- _Task details_:
Using the records that appear below, write out exactly the lines from the one with "(log 124). -/" through the one with "if (claimChain b", keeping both end lines.

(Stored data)
--- START ---

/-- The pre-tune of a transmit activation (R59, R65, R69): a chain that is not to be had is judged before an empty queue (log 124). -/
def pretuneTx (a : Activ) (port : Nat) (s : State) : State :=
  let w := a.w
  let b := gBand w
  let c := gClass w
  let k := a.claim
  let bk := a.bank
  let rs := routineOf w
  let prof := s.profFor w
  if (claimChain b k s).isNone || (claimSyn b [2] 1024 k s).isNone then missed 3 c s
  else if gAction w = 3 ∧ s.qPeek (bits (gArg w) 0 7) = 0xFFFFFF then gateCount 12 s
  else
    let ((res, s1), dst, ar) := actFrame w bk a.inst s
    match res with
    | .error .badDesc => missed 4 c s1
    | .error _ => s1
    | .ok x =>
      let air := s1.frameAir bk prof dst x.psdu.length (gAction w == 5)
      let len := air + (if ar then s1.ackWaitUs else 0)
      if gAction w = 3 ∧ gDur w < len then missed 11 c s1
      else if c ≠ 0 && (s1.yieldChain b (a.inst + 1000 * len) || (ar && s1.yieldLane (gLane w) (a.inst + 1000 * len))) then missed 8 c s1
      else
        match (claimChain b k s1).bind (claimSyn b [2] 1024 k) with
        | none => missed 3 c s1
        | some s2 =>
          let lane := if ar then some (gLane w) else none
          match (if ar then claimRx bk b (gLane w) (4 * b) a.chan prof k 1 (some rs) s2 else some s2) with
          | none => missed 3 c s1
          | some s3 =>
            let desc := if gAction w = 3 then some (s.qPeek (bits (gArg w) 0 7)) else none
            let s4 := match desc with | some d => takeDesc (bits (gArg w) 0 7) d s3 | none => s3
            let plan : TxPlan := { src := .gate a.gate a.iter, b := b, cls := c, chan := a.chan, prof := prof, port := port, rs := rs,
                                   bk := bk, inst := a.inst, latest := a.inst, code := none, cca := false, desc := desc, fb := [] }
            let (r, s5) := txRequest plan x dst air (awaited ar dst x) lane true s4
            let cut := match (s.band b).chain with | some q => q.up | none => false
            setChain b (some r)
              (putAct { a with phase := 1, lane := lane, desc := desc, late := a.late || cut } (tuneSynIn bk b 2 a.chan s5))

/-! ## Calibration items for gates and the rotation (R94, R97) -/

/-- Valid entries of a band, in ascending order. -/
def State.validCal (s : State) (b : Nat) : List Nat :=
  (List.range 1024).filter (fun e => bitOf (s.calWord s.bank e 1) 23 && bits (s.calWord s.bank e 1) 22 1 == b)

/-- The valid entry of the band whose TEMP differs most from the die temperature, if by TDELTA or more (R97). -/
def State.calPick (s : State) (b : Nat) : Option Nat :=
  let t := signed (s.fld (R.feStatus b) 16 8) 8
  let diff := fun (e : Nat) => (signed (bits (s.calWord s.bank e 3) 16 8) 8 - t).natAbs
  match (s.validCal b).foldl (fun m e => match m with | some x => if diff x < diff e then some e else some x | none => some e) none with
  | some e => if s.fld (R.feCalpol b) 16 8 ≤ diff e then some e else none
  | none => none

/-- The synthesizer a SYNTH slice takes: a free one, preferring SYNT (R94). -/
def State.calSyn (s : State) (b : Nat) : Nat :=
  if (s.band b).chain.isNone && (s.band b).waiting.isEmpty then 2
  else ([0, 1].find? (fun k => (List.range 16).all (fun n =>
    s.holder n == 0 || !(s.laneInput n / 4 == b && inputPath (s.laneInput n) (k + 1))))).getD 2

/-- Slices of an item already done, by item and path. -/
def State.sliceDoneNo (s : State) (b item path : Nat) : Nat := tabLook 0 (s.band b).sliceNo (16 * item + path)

--- END ---
--- START ---

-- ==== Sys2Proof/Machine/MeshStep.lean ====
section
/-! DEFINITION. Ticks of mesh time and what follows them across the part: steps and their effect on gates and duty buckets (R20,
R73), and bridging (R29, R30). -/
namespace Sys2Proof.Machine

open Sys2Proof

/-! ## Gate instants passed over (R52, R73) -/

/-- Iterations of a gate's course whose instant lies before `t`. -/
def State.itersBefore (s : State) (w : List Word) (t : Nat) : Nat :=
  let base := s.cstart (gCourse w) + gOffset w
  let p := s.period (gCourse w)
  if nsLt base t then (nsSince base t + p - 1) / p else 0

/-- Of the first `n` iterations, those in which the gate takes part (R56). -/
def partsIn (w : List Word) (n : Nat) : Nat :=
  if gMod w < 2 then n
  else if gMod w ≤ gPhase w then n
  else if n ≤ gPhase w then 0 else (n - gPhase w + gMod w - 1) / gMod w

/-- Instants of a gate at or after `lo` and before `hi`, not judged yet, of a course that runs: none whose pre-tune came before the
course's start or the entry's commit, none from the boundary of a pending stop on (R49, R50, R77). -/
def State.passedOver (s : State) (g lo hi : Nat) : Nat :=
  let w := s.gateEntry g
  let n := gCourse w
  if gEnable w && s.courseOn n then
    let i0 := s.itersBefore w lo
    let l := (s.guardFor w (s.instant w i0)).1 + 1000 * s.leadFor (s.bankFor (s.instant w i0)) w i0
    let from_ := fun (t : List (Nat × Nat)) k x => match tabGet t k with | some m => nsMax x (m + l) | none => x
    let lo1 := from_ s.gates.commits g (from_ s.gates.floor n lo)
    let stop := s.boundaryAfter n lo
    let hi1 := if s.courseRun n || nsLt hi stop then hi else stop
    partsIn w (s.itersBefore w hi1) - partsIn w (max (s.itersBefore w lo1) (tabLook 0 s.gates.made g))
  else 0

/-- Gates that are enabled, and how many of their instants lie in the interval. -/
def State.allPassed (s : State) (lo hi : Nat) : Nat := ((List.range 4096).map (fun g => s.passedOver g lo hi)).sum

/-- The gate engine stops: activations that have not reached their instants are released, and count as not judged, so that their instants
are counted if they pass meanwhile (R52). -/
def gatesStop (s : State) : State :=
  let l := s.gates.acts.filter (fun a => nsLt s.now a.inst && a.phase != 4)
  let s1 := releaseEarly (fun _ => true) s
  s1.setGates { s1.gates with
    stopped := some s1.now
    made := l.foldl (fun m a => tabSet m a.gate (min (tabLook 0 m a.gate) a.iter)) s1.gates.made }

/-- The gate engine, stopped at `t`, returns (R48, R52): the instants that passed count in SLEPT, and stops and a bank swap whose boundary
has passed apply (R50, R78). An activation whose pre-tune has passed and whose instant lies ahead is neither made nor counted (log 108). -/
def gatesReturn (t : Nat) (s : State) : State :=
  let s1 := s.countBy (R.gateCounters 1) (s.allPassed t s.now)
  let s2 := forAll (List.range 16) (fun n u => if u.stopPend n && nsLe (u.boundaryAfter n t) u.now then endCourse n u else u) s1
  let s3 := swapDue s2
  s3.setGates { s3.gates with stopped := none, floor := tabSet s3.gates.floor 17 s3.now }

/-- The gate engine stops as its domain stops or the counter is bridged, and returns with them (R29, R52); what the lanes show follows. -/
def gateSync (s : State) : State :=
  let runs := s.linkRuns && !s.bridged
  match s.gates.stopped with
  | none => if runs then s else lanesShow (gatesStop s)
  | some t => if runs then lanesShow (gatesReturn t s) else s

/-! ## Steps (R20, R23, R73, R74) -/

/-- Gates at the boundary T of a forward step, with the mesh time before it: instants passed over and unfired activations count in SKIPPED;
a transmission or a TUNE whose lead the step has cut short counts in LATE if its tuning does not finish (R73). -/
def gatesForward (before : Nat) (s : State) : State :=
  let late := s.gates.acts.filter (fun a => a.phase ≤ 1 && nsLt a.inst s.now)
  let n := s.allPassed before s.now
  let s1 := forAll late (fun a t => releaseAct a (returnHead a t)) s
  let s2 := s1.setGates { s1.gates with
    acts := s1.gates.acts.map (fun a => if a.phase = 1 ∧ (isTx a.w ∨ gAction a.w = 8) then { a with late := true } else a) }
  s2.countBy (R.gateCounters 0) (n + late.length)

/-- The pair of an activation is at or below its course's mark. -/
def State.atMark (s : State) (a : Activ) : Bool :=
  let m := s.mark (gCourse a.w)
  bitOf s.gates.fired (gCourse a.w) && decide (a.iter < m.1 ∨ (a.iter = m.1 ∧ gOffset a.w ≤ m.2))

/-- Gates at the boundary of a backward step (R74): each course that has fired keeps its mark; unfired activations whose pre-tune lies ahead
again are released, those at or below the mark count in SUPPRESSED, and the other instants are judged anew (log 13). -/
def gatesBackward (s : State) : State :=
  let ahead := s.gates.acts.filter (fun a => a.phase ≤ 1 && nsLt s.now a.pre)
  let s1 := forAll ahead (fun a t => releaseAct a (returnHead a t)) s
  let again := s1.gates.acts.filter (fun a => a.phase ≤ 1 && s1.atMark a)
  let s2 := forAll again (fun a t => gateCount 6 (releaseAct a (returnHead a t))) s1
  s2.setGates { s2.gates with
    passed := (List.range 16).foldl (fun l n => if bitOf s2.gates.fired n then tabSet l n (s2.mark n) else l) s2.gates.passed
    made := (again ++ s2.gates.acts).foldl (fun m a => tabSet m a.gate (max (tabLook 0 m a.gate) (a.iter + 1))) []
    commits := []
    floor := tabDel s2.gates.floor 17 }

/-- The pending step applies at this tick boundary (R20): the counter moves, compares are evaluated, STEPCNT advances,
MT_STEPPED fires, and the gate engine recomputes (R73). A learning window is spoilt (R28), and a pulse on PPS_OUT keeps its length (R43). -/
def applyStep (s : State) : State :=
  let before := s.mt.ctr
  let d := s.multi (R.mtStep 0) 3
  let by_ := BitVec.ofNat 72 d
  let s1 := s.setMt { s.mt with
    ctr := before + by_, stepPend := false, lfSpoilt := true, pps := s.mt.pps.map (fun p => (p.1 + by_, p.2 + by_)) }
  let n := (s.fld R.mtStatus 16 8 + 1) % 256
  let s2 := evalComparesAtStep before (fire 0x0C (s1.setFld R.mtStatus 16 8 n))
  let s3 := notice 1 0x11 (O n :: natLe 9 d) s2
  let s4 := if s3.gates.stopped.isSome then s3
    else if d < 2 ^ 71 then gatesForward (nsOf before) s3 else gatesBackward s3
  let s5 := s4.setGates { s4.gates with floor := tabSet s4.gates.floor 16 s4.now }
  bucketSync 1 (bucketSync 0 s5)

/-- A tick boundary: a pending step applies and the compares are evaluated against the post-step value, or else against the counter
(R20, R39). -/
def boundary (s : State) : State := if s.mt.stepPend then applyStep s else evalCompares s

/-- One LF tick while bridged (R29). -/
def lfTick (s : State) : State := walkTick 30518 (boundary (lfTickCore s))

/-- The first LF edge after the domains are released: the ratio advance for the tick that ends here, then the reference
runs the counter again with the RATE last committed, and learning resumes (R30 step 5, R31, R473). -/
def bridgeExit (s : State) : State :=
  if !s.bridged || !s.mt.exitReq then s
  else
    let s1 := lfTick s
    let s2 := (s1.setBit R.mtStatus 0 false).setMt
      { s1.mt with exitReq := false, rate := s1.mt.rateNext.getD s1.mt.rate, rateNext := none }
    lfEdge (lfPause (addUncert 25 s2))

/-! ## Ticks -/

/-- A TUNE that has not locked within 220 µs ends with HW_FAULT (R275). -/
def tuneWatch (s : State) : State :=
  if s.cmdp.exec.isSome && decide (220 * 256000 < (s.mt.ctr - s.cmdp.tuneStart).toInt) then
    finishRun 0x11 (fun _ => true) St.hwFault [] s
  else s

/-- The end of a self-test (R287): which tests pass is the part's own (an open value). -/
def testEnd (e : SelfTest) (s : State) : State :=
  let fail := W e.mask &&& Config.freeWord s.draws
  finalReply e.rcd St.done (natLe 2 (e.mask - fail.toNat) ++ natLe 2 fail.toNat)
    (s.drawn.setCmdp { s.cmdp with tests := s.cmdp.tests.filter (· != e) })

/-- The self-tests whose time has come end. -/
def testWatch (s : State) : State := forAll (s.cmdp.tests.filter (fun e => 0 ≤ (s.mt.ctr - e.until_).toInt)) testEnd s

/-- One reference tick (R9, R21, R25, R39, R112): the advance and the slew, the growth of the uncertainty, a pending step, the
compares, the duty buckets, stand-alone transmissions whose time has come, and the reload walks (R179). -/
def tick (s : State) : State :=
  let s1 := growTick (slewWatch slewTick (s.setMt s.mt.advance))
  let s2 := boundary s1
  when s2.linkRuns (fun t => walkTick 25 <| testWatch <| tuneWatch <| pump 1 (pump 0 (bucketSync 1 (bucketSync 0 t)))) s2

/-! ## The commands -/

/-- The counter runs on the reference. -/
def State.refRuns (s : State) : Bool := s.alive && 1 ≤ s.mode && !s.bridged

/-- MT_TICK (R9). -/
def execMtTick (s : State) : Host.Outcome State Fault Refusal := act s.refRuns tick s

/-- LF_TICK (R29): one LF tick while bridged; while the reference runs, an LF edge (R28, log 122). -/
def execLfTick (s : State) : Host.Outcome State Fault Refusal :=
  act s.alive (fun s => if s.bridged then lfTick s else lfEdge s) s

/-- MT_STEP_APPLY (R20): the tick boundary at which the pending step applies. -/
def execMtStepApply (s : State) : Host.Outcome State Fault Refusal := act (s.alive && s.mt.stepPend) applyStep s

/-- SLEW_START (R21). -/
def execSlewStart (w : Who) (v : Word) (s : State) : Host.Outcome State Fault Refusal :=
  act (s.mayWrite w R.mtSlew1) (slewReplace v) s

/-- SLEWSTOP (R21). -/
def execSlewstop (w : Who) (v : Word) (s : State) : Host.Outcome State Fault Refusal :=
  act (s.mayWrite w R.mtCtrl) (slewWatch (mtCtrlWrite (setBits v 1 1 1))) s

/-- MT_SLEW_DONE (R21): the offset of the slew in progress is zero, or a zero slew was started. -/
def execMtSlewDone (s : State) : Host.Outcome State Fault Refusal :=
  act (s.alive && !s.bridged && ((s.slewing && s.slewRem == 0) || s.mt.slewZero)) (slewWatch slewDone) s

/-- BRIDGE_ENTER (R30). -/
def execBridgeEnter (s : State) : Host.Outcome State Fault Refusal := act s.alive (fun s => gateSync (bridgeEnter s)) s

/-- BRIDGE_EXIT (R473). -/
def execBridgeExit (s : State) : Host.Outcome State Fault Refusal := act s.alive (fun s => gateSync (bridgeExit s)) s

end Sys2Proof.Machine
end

--- END ---
--- START ---

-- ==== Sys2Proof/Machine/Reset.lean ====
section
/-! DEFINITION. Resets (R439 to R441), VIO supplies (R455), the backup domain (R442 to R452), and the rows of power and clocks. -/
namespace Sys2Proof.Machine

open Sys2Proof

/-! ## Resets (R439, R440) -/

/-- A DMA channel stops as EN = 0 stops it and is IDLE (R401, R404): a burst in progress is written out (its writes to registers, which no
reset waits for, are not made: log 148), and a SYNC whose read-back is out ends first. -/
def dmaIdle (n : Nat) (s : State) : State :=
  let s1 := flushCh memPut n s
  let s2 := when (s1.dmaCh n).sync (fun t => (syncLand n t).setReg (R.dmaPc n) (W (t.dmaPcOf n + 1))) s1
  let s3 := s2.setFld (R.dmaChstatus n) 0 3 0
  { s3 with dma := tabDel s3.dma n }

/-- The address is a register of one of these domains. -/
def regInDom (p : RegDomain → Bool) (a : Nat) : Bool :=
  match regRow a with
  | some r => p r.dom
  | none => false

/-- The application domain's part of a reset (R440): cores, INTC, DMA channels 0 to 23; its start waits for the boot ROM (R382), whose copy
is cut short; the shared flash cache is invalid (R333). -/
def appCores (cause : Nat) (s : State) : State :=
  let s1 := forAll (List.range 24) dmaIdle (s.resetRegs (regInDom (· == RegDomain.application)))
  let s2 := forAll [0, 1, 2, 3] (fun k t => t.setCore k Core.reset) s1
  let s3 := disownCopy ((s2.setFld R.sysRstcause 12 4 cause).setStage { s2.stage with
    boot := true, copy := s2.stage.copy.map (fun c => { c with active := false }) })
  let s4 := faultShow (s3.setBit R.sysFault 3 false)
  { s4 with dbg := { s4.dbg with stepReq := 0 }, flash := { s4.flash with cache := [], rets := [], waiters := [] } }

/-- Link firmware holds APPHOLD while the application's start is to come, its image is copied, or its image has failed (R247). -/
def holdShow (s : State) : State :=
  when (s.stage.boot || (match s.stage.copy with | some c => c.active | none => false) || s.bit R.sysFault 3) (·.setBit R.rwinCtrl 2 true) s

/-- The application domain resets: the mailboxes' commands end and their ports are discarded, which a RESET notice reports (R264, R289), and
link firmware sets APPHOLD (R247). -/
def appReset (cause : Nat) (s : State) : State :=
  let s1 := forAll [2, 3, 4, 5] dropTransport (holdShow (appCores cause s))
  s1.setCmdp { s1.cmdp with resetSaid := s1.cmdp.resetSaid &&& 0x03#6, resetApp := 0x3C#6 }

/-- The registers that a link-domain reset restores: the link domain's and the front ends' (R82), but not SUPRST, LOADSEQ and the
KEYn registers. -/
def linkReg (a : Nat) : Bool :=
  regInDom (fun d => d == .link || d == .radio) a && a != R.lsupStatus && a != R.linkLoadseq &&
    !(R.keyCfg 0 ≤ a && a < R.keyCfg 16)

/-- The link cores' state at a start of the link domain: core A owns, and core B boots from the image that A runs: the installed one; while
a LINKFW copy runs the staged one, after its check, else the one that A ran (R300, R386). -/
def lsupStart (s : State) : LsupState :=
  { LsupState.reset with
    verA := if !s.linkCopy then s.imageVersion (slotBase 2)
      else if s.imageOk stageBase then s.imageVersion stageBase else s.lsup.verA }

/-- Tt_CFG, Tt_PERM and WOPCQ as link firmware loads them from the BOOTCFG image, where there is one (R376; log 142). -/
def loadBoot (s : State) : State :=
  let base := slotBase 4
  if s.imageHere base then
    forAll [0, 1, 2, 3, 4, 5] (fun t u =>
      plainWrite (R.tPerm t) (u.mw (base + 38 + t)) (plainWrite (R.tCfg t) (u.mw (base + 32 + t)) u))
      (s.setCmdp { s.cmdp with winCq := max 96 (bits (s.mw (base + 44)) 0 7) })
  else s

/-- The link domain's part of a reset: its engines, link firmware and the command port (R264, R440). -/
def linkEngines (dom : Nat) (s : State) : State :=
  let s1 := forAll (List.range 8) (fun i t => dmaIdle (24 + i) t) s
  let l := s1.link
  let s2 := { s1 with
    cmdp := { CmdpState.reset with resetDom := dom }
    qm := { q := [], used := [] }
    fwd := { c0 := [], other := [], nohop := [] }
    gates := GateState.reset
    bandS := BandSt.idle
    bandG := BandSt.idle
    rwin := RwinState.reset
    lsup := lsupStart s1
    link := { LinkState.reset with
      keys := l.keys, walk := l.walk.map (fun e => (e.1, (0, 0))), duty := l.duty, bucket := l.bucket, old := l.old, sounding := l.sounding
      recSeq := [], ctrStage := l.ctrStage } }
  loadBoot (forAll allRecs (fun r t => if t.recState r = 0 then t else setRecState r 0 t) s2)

--- END ---

- _Response box_:
/-- The pre-tune of a transmit activation (R59, R65, R69): a chain that is not to be had is judged before an empty queue (log 124). -/
def pretuneTx (a : Activ) (port : Nat) (s : State) : State :=
  let w := a.w
  let b := gBand w
  let c := gClass w
  let k := a.claim
  let bk := a.bank
  let rs := routineOf w
  let prof := s.profFor w
  if (claimChain b k s).isNone || (claimSyn b [2] 1024 k s).isNone then missed 3 c s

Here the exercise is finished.